Study material -

-- ==== Sys2Proof/Laws/State.lean ====
section
/-! SUPPORT. What each update of the state leaves alone, field by field and read by read, and what it changes. -/

namespace Sys2Proof.Machine

variable (s : State)

/-! ### setReg -/

@[simp] theorem State.setReg_now (o v : Nat) : (s.setReg o v).now = s.now := rfl
@[simp] theorem State.setReg_mem (o v : Nat) : (s.setReg o v).mem = s.mem := rfl
@[simp] theorem State.setReg_flash (o v : Nat) : (s.setReg o v).flash = s.flash := rfl
@[simp] theorem State.setReg_pending (o v : Nat) : (s.setReg o v).pending = s.pending := rfl
@[simp] theorem State.setReg_resp (o v : Nat) : (s.setReg o v).resp = s.resp := rfl
@[simp] theorem State.setReg_freeCnt (o v : Nat) : (s.setReg o v).freeCnt = s.freeCnt := rfl
@[simp] theorem State.setReg_start (o v : Nat) : (s.setReg o v).start = s.start := rfl
@[simp] theorem State.setReg_frame (o v : Nat) : (s.setReg o v).frame = s.frame := rfl
@[simp] theorem State.setReg_signal (o v : Nat) : (s.setReg o v).signal = s.signal := rfl
@[simp] theorem State.setReg_loop (o v : Nat) : (s.setReg o v).loop = s.loop := rfl
@[simp] theorem State.setReg_field (o v : Nat) : (s.setReg o v).field = s.field := rfl
@[simp] theorem State.setReg_cascade (o v : Nat) : (s.setReg o v).cascade = s.cascade := rfl
@[simp] theorem State.setReg_groves (o v : Nat) : (s.setReg o v).groves = s.groves := rfl
@[simp] theorem State.setReg_gcmd (o v : Nat) : (s.setReg o v).gcmd = s.gcmd := rfl
@[simp] theorem State.setReg_cores (o v : Nat) : (s.setReg o v).cores = s.cores := rfl
@[simp] theorem State.setReg_runStacks (o v : Nat) : (s.setReg o v).runStacks = s.runStacks := rfl
@[simp] theorem State.setReg_coh (o v : Nat) : (s.setReg o v).coh = s.coh := rfl
@[simp] theorem State.setReg_power (o v : Nat) : (s.setReg o v).power = s.power := rfl
@[simp] theorem State.setReg_pins (o v : Nat) : (s.setReg o v).pins = s.pins := rfl
@[simp] theorem State.setReg_met (o v : Nat) : (s.setReg o v).met = s.met := rfl
@[simp] theorem State.setReg_sec (o v : Nat) : (s.setReg o v).sec = s.sec := rfl
@[simp] theorem State.setReg_dma (o v : Nat) : (s.setReg o v).dma = s.dma := rfl
@[simp] theorem State.setReg_pci (o v : Nat) : (s.setReg o v).pci = s.pci := rfl
@[simp] theorem State.setReg_byte (o v : Nat) (i : Nat) : (s.setReg o v).byte i = s.byte i := rfl
@[simp] theorem State.setReg_rdB (o v : Nat) (i k : Nat) : (s.setReg o v).rdB i k = s.rdB i k := rfl
@[simp] theorem State.setReg_rd (o v : Nat) (i k : Nat) : (s.setReg o v).rd i k = s.rd i k := rfl
@[simp] theorem State.setReg_core (o v : Nat) (i : Nat) : (s.setReg o v).core i = s.core i := rfl
@[simp] theorem State.setReg_grv (o v : Nat) (i : Nat) : (s.setReg o v).grv i = s.grv i := rfl
@[simp] theorem State.setReg_grv? (o v : Nat) (i : Nat) : (s.setReg o v).grv? i = s.grv? i := rfl
@[simp] theorem State.setReg_port (o v : Nat) (i : Nat) : (s.setReg o v).port i = s.port i := rfl
@[simp] theorem State.setReg_hawser (o v : Nat) (i : Nat) : (s.setReg o v).hawser i = s.hawser i := rfl
@[simp] theorem State.setReg_lane (o v : Nat) (i : Nat) : (s.setReg o v).lane i = s.lane i := rfl
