-- ==== Sys2Proof/Laws/Lines.lean ====
section
/-! SUPPORT. The caches and the directory: what moves a line touches the coherence state, the free counter and the caches, reservations and
loads in progress of the cores. -/

namespace Sys2Proof.Machine

/-- A core but for its caches, its reservation, its loads in progress and its performance counters. -/
def CoreSt.bare (k : CoreSt) : CoreSt :=
  { k with rsv := none, l1d := [], l1i := [], shadow := [], misses := [], lq := [], pcsr := [], pmcAt := 0 }

/-- What no line that moves touches: the state but for the cores, the coherence state and the free counter; and the cores, bare. -/
def State.uncached (s : State) : State × (Nat → CoreSt) := ({ s with cores := [], coh := {}, freeCnt := 0 }, fun d => (s.core d).bare)

theorem CoreSt.dropShadow_bare (k : CoreSt) (line : Nat) : (k.dropShadow line).bare = k.bare := by
  unfold CoreSt.dropShadow
  split
  · rfl
  · dsimp only; split <;> rfl

theorem CoreSt.dropLine_bare (k : CoreSt) (line : Nat) : (k.dropLine line).bare = k.bare := (k.dropL1 line).dropShadow_bare line

variable (s : State)

@[simp] theorem State.modCoh_uncached (f : CohSt → CohSt) : (s.modCoh f).uncached = s.uncached := rfl
theorem State.modCore_uncached (c : Nat) (f : CoreSt → CoreSt) (h : ∀ k, (f k).bare = k.bare) : (s.modCore c f).uncached = s.uncached := by
  refine Prod.ext rfl (funext fun d => ?_)
  show ((s.setCore c (f (s.core c))).core d).bare = (s.core d).bare
  unfold State.core State.setCore
  rw [mapGet_set]; split
  · subst_vars; exact h _
  · rfl
@[simp] theorem State.setPcsr_uncached (c n v : Nat) : (s.setPcsr c n v).uncached = s.uncached := s.modCore_uncached _ _ fun _ => rfl
@[simp] theorem State.drawn_uncached : s.drawn.uncached = s.uncached := rfl

@[simp] theorem State.iff_uncached (b : Bool) (f : State → State) (h : ∀ t : State, (f t).uncached = t.uncached) :
    (s.iff b f).uncached = s.uncached := by
  unfold State.iff; split
  · exact h s
  · rfl

@[simp] theorem State.each_uncached {α : Type} (l : List α) (f : State → α → State)
    (h : ∀ (t : State) (a : α), (f t a).uncached = t.uncached) : (s.each l f).uncached = s.uncached := by
  unfold State.each
  induction l generalizing s with
  | nil => rfl
  | cons a l ih => exact (ih (f s a)).trans (h s a)

@[simp] theorem State.mendLine_uncached (line : Nat) : (s.mendLine line).uncached = s.uncached := by unfold State.mendLine; split <;> simp
@[simp] theorem State.toL3_uncached (line : Nat) (d : Bool) : (s.toL3 line d).uncached = s.uncached := by
  unfold State.toL3; dsimp only; split <;> simp
@[simp] theorem State.dropAt_uncached (cl line : Nat) : (s.dropAt cl line).uncached = s.uncached := by
  unfold State.dropAt; exact State.each_uncached _ _ _ fun t d => t.modCore_uncached _ _ fun k => k.dropLine_bare line
@[simp] theorem State.dirMod_uncached (line : Nat) (f : DirEntry → DirEntry) : (s.dirMod line f).uncached = s.uncached := by
  unfold State.dirMod; split
  · rfl
  · dsimp only; split <;> simp
@[simp] theorem State.clearPresence_uncached (cl line : Nat) : (s.clearPresence cl line).uncached = s.uncached := by
  unfold State.clearPresence; simp
@[simp] theorem State.dropOthers_uncached (line : Nat) (k : Option Nat) : (s.dropOthers line k).uncached = s.uncached := by
  unfold State.dropOthers; dsimp only; split <;> simp
@[simp] theorem State.setWb_uncached (cl line : Nat) (on : Bool) : (s.setWb cl line on).uncached = s.uncached := by
  unfold State.setWb; simp
@[simp] theorem State.evictL2_uncached (cl line : Nat) (st : LineState) : (s.evictL2 cl line st).uncached = s.uncached := by
  unfold State.evictL2; dsimp only; split
  · split <;> split <;> simp
  · simp
@[simp] theorem State.fillL2_uncached (cl line : Nat) (st : LineState) : (s.fillL2 cl line st).uncached = s.uncached := by
  unfold State.fillL2; dsimp only; split <;> simp
@[simp] theorem State.setL2_uncached (cl line : Nat) (st : LineState) : (s.setL2 cl line st).uncached = s.uncached := by
  unfold State.setL2; dsimp only; split
  · exact State.each_uncached _ _ _ fun t _ => t.modCore_uncached _ _ fun _ => rfl
  · rfl
@[simp] theorem State.dirPut_uncached (line : Nat) (rt : Bool) (o : Option Nat) (u : Bool) (p : Nat) :
    (s.dirPut line rt o u p).uncached = s.uncached := by
  unfold State.dirPut; dsimp only; split
  · rfl
  · rfl
  · rw [State.modCoh_uncached, State.dropOthers_uncached, State.iff_uncached _ _ _ fun _ => State.toL3_uncached ..]
  · rfl
@[simp] theorem State.fillL1I_uncached (c line : Nat) : (s.fillL1I c line).uncached = s.uncached := by
  unfold State.fillL1I; dsimp only
  rw [State.drawn_uncached]; exact s.modCore_uncached _ _ fun _ => rfl
@[simp] theorem State.fillL1D_uncached (c line : Nat) (st : LineState) : (s.fillL1D c line st).uncached = s.uncached := by
  unfold State.fillL1D; dsimp only
  rw [State.drawn_uncached]; exact s.modCore_uncached _ _ fun _ => rfl
@[simp] theorem State.shareL2_uncached (cl line : Nat) (rt fetch : Bool) (o : Option Nat) :
    (s.shareL2 cl line rt fetch o).uncached = s.uncached := by
  unfold State.shareL2; split <;> simp
@[simp] theorem State.shareL1_uncached (c line : Nat) (fetch : Bool) : (s.shareL1 c line fetch).uncached = s.uncached := by
  unfold State.shareL1; split
  · simp
  · dsimp only; split
    · simp
    · rw [State.fillL1D_uncached]; exact State.each_uncached _ _ _ fun t _ => t.modCore_uncached _ _ fun _ => rfl
@[simp] theorem State.promote_uncached (c line : Nat) (fetch : Bool) : (s.promote c line fetch).uncached = s.uncached := by
  unfold State.promote; split
  · rfl
  · rw [State.shareL1_uncached, State.shareL2_uncached]; exact s.modCore_uncached _ _ fun _ => rfl
@[simp] theorem State.pmcAccrue_uncached (c : Nat) : (s.pmcAccrue c).uncached = s.uncached := by
  unfold State.pmcAccrue; dsimp only; split
  · rfl
  · have e := s.modCore_uncached c (fun k => { k with pmcAt := s.clk }) fun _ => rfl
    split
    · exact e
    · refine (State.each_uncached _ _ _ fun t n => ?_).trans e
      rw [State.drawn_uncached, State.setPcsr_uncached]

end Sys2Proof.Machine
end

Your instructions - For each line in the material above that contains the string "coherence", make a copy.

Response to the exercise -
/-! SUPPORT. The caches and the directory: what moves a line touches the coherence state, the free counter and the caches, reservations and
/-- What no line that moves touches: the state but for the cores, the coherence state and the free counter; and the cores, bare. -/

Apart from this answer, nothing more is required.